> [Assignment] Each record must be printed again exactly as given.

> [Data provided]
theorem test_flush_ends_result :
    let t := tAfter (.flashProgramComplete 50 true) tFlush; { tPage with passed := true } ∈ t.flash.pages ∧ t.dram = tFlush.dram ∧
    t.host = tFlush.host ∧ t.security = tFlush.security ∧ (entryOf t 5).state = .present ∧ t.persist.inflight = [] ∧
    entryOf t 6 = entryOf tFlush 6 ∧ isDirty t 5 = false := by decide

/-- The same flush, overtaken by a write. -/
def tOvertaken : State := { tFlush with persist := { tFlush.persist with inflight := [⟨5, [50], [], true, none⟩] } }

theorem test_flush_overtaken :
    inProgress tOvertaken 50 = some tPage ∧ tOvertaken.flash.brownOut = false ∧
    tOvertaken.persist.inflight = [⟨5, [50], [], true, none⟩] := by decide

theorem test_flush_overtaken_result :
    let t := tAfter (.flashProgramComplete 50 true) tOvertaken; (entryOf t 5).state = .present ∧ t.persist.inflight = [] ∧
    isDirty t 5 = true := by decide

/-- A state in which a block set is erased. -/
def tErase (suspended : Bool) : State :=
  { tRun with flash := { tRun.flash with erases := [⟨4, 1, 70, suspended, 0, 0, false⟩] } }

theorem test_erase_ends :
    (tErase false).startup.settings = some tSet ∧ (tErase false).flash.brownOut = false ∧ (eraseOf (tErase false) 4 1 70).isSome = true := by decide

theorem test_erase_resumes :
    saving (tErase true) = false ∧ lunFree (tErase true) tSet 4 1 = true := by decide

theorem test_busy_timeout :
    tRun.flash.brownOut = false ∧ fcReady tRun 4 = true ∧ tRun.flash.ch[(4 : FlashCh)].timeouts = [] := by decide

theorem test_page_read :
    fcUp tRun.flash.ch[(4 : FlashCh)] = true ∧ (3 : Fin 9).val < 4 := by decide

theorem test_page_read_result :
    let t := tAfter (.flashReadComplete 4 1 70 5 (.entry 3 true)) tRun; (blockOf t 4 1 70).learned = 2 ∧
    (blockOf t 4 1 70).refresh = true ∧ t.flash.pages = tRun.flash.pages ∧ t.dram = tRun.dram ∧
    (blockOf (tAfter (.flashReadComplete 4 1 70 5 (.entry 0 false)) tRun) 4 1 70).learned = 0 := by decide

theorem test_program_refused :
    nextPage tRun 4 1 70 1 = false := by decide

/-- A row that has been open for 100 ms. -/
def tOpen : State := { tFlush with clock := { tRun.clock with now := 100 } }

theorem test_row_timeout :
    tOpen.flash.brownOut = false ∧ ⟨0, 0, [2], 0⟩ ∈ tOpen.flash.openRows ∧ (0 : Nat) + 100 ≤ tOpen.clock.now ∧
    bandOf tOpen 0 = some tBand ∧ parityChannel tBand 0 = some 1 ∧
    (tOpen.flash.openRows.all fun x => x.band != 0 || decide (0 ≤ x.row)) = true ∧ memberTakes tOpen tSet tBand 1 0 = true ∧
    pagesOfRow tOpen 0 0 ≠ [] := by decide

theorem test_row_timeout_result :
    let t := tAfter (.rowCloseTimeout 0 0) tOpen; t.flash.openRows = [] ∧
    (t.flash.pages.any fun p => p.kind == .parity && p.band == 0 && p.row == 0 && p.ch == 1 && !p.passed) = true ∧
    tPage ∈ t.flash.pages ∧ t.dram = tOpen.dram ∧ t.host = tOpen.host := by decide

/-- A state in which a checkpoint is due. -/
def tDue : State := { tRun with flash := { tRun.flash with flushed := 2 ^ 36 }, clock := { tRun.clock with now := 1000 } }

theorem test_checkpoint_begins :
    copiesRun tDue = true ∧ tDue.flash.sealJob = none ∧ tDue.flash.formatting = false ∧ needsCheckpoint tDue = false ∧
    restripeDue tDue = false ∧ checkpointDue tDue = true ∧ tDue.flash.sealedAt + 1000 ≤ tDue.clock.now := by decide

/-- A checkpoint whose seal record is to be written. -/
def tJob : SealJob :=
  { kind := .checkpoint, stage := .record, every := false, chunks := [], draft := some (draftOf tDue .checkpoint), attempts := 0,
    failed0 := false, failed1 := false, restripe := [] }

/-- A state in which its seal is being programmed. -/
def tSeal : State := { tDue with flash := { tDue.flash with sealJob := some tJob } }

theorem test_seal_ends :
    tSeal.flash.brownOut = false ∧ tSeal.flash.mirrors[(0 : Fin 2)].ok = true ∧ tSeal.flash.mirrors[1 - (0 : Fin 2)].ok = true ∧
    tSeal.flash.sealJob = some tJob ∧ sealReady tSeal tJob = true := by decide

theorem test_seal_ends_result :
    (let t := tAfter (.sealComplete 0 true) tSeal; t.flash.sealJob = none ∧ t.flash.gen = 4 ∧ t.flash.gens.length = 2 ∧ t.flash.flushed = 0 ∧ t.flash.sealedAt = 1000 ∧ t.dram = tSeal.dram) ∧
    (let t := tAfter (.sealComplete 0 false) tSeal; t.flash.gens = tSeal.flash.gens ∧ t = { tSeal with flash := { tSeal.flash with sealJob := some { tJob with failed0 := true } } }) := by decide

/-- A state in which the copy of granule 5 is to leave band 0, moved for a reason. -/
def tMove (r : MoveReason) : State :=
  { tRun with
    flash := { tRun.flash with
      bands := [{ tBand with closed := true, moving := true }, { tBand with num := 1 }], openRows := [⟨1, 0, [], 0⟩],
      pages := [{ tPage with passed := true }], moves := [(0, r)], manifest := [(5, ⟨.present, 0, 0, 2, 50⟩)] },
    persist := { tRun.persist with wear := 100000 } }

/-- The open band. -/
def tMoveBand (s : State) : Band := (openBand s).getD tBand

> [Answer for this exercise]
theorem test_flush_ends_result :
    let t := tAfter (.flashProgramComplete 50 true) tFlush; { tPage with passed := true } ∈ t.flash.pages ∧ t.dram = tFlush.dram ∧
    t.host = tFlush.host ∧ t.security = tFlush.security ∧ (entryOf t 5).state = .present ∧ t.persist.inflight = [] ∧
    entryOf t 6 = entryOf tFlush 6 ∧ isDirty t 5 = false := by decide

/-- The same flush, overtaken by a write. -/
def tOvertaken : State := { tFlush with persist := { tFlush.persist with inflight := [⟨5, [50], [], true, none⟩] } }

theorem test_flush_overtaken :
    inProgress tOvertaken 50 = some tPage ∧ tOvertaken.flash.brownOut = false ∧
    tOvertaken.persist.inflight = [⟨5, [50], [], true, none⟩] := by decide

theorem test_flush_overtaken_result :
    let t := tAfter (.flashProgramComplete 50 true) tOvertaken; (entryOf t 5).state = .present ∧ t.persist.inflight = [] ∧
    isDirty t 5 = true := by decide

/-- A state in which a block set is erased. -/
def tErase (suspended : Bool) : State :=
  { tRun with flash := { tRun.flash with erases := [⟨4, 1, 70, suspended, 0, 0, false⟩] } }

theorem test_erase_ends :
    (tErase false).startup.settings = some tSet ∧ (tErase false).flash.brownOut = false ∧ (eraseOf (tErase false) 4 1 70).isSome = true := by decide

theorem test_erase_resumes :
    saving (tErase true) = false ∧ lunFree (tErase true) tSet 4 1 = true := by decide

theorem test_busy_timeout :
    tRun.flash.brownOut = false ∧ fcReady tRun 4 = true ∧ tRun.flash.ch[(4 : FlashCh)].timeouts = [] := by decide

theorem test_page_read :
    fcUp tRun.flash.ch[(4 : FlashCh)] = true ∧ (3 : Fin 9).val < 4 := by decide

theorem test_page_read_result :
    let t := tAfter (.flashReadComplete 4 1 70 5 (.entry 3 true)) tRun; (blockOf t 4 1 70).learned = 2 ∧
    (blockOf t 4 1 70).refresh = true ∧ t.flash.pages = tRun.flash.pages ∧ t.dram = tRun.dram ∧
    (blockOf (tAfter (.flashReadComplete 4 1 70 5 (.entry 0 false)) tRun) 4 1 70).learned = 0 := by decide

theorem test_program_refused :
    nextPage tRun 4 1 70 1 = false := by decide

/-- A row that has been open for 100 ms. -/
def tOpen : State := { tFlush with clock := { tRun.clock with now := 100 } }

theorem test_row_timeout :
    tOpen.flash.brownOut = false ∧ ⟨0, 0, [2], 0⟩ ∈ tOpen.flash.openRows ∧ (0 : Nat) + 100 ≤ tOpen.clock.now ∧
    bandOf tOpen 0 = some tBand ∧ parityChannel tBand 0 = some 1 ∧
    (tOpen.flash.openRows.all fun x => x.band != 0 || decide (0 ≤ x.row)) = true ∧ memberTakes tOpen tSet tBand 1 0 = true ∧
    pagesOfRow tOpen 0 0 ≠ [] := by decide

theorem test_row_timeout_result :
    let t := tAfter (.rowCloseTimeout 0 0) tOpen; t.flash.openRows = [] ∧
    (t.flash.pages.any fun p => p.kind == .parity && p.band == 0 && p.row == 0 && p.ch == 1 && !p.passed) = true ∧
    tPage ∈ t.flash.pages ∧ t.dram = tOpen.dram ∧ t.host = tOpen.host := by decide

/-- A state in which a checkpoint is due. -/
def tDue : State := { tRun with flash := { tRun.flash with flushed := 2 ^ 36 }, clock := { tRun.clock with now := 1000 } }

theorem test_checkpoint_begins :
    copiesRun tDue = true ∧ tDue.flash.sealJob = none ∧ tDue.flash.formatting = false ∧ needsCheckpoint tDue = false ∧
    restripeDue tDue = false ∧ checkpointDue tDue = true ∧ tDue.flash.sealedAt + 1000 ≤ tDue.clock.now := by decide

/-- A checkpoint whose seal record is to be written. -/
def tJob : SealJob :=
  { kind := .checkpoint, stage := .record, every := false, chunks := [], draft := some (draftOf tDue .checkpoint), attempts := 0,
    failed0 := false, failed1 := false, restripe := [] }

/-- A state in which its seal is being programmed. -/
def tSeal : State := { tDue with flash := { tDue.flash with sealJob := some tJob } }

theorem test_seal_ends :
    tSeal.flash.brownOut = false ∧ tSeal.flash.mirrors[(0 : Fin 2)].ok = true ∧ tSeal.flash.mirrors[1 - (0 : Fin 2)].ok = true ∧
    tSeal.flash.sealJob = some tJob ∧ sealReady tSeal tJob = true := by decide

theorem test_seal_ends_result :
    (let t := tAfter (.sealComplete 0 true) tSeal; t.flash.sealJob = none ∧ t.flash.gen = 4 ∧ t.flash.gens.length = 2 ∧ t.flash.flushed = 0 ∧ t.flash.sealedAt = 1000 ∧ t.dram = tSeal.dram) ∧
    (let t := tAfter (.sealComplete 0 false) tSeal; t.flash.gens = tSeal.flash.gens ∧ t = { tSeal with flash := { tSeal.flash with sealJob := some { tJob with failed0 := true } } }) := by decide

/-- A state in which the copy of granule 5 is to leave band 0, moved for a reason. -/
def tMove (r : MoveReason) : State :=
  { tRun with
    flash := { tRun.flash with
      bands := [{ tBand with closed := true, moving := true }, { tBand with num := 1 }], openRows := [⟨1, 0, [], 0⟩],
      pages := [{ tPage with passed := true }], moves := [(0, r)], manifest := [(5, ⟨.present, 0, 0, 2, 50⟩)] },
    persist := { tRun.persist with wear := 100000 } }

/-- The open band. -/
def tMoveBand (s : State) : Band := (openBand s).getD tBand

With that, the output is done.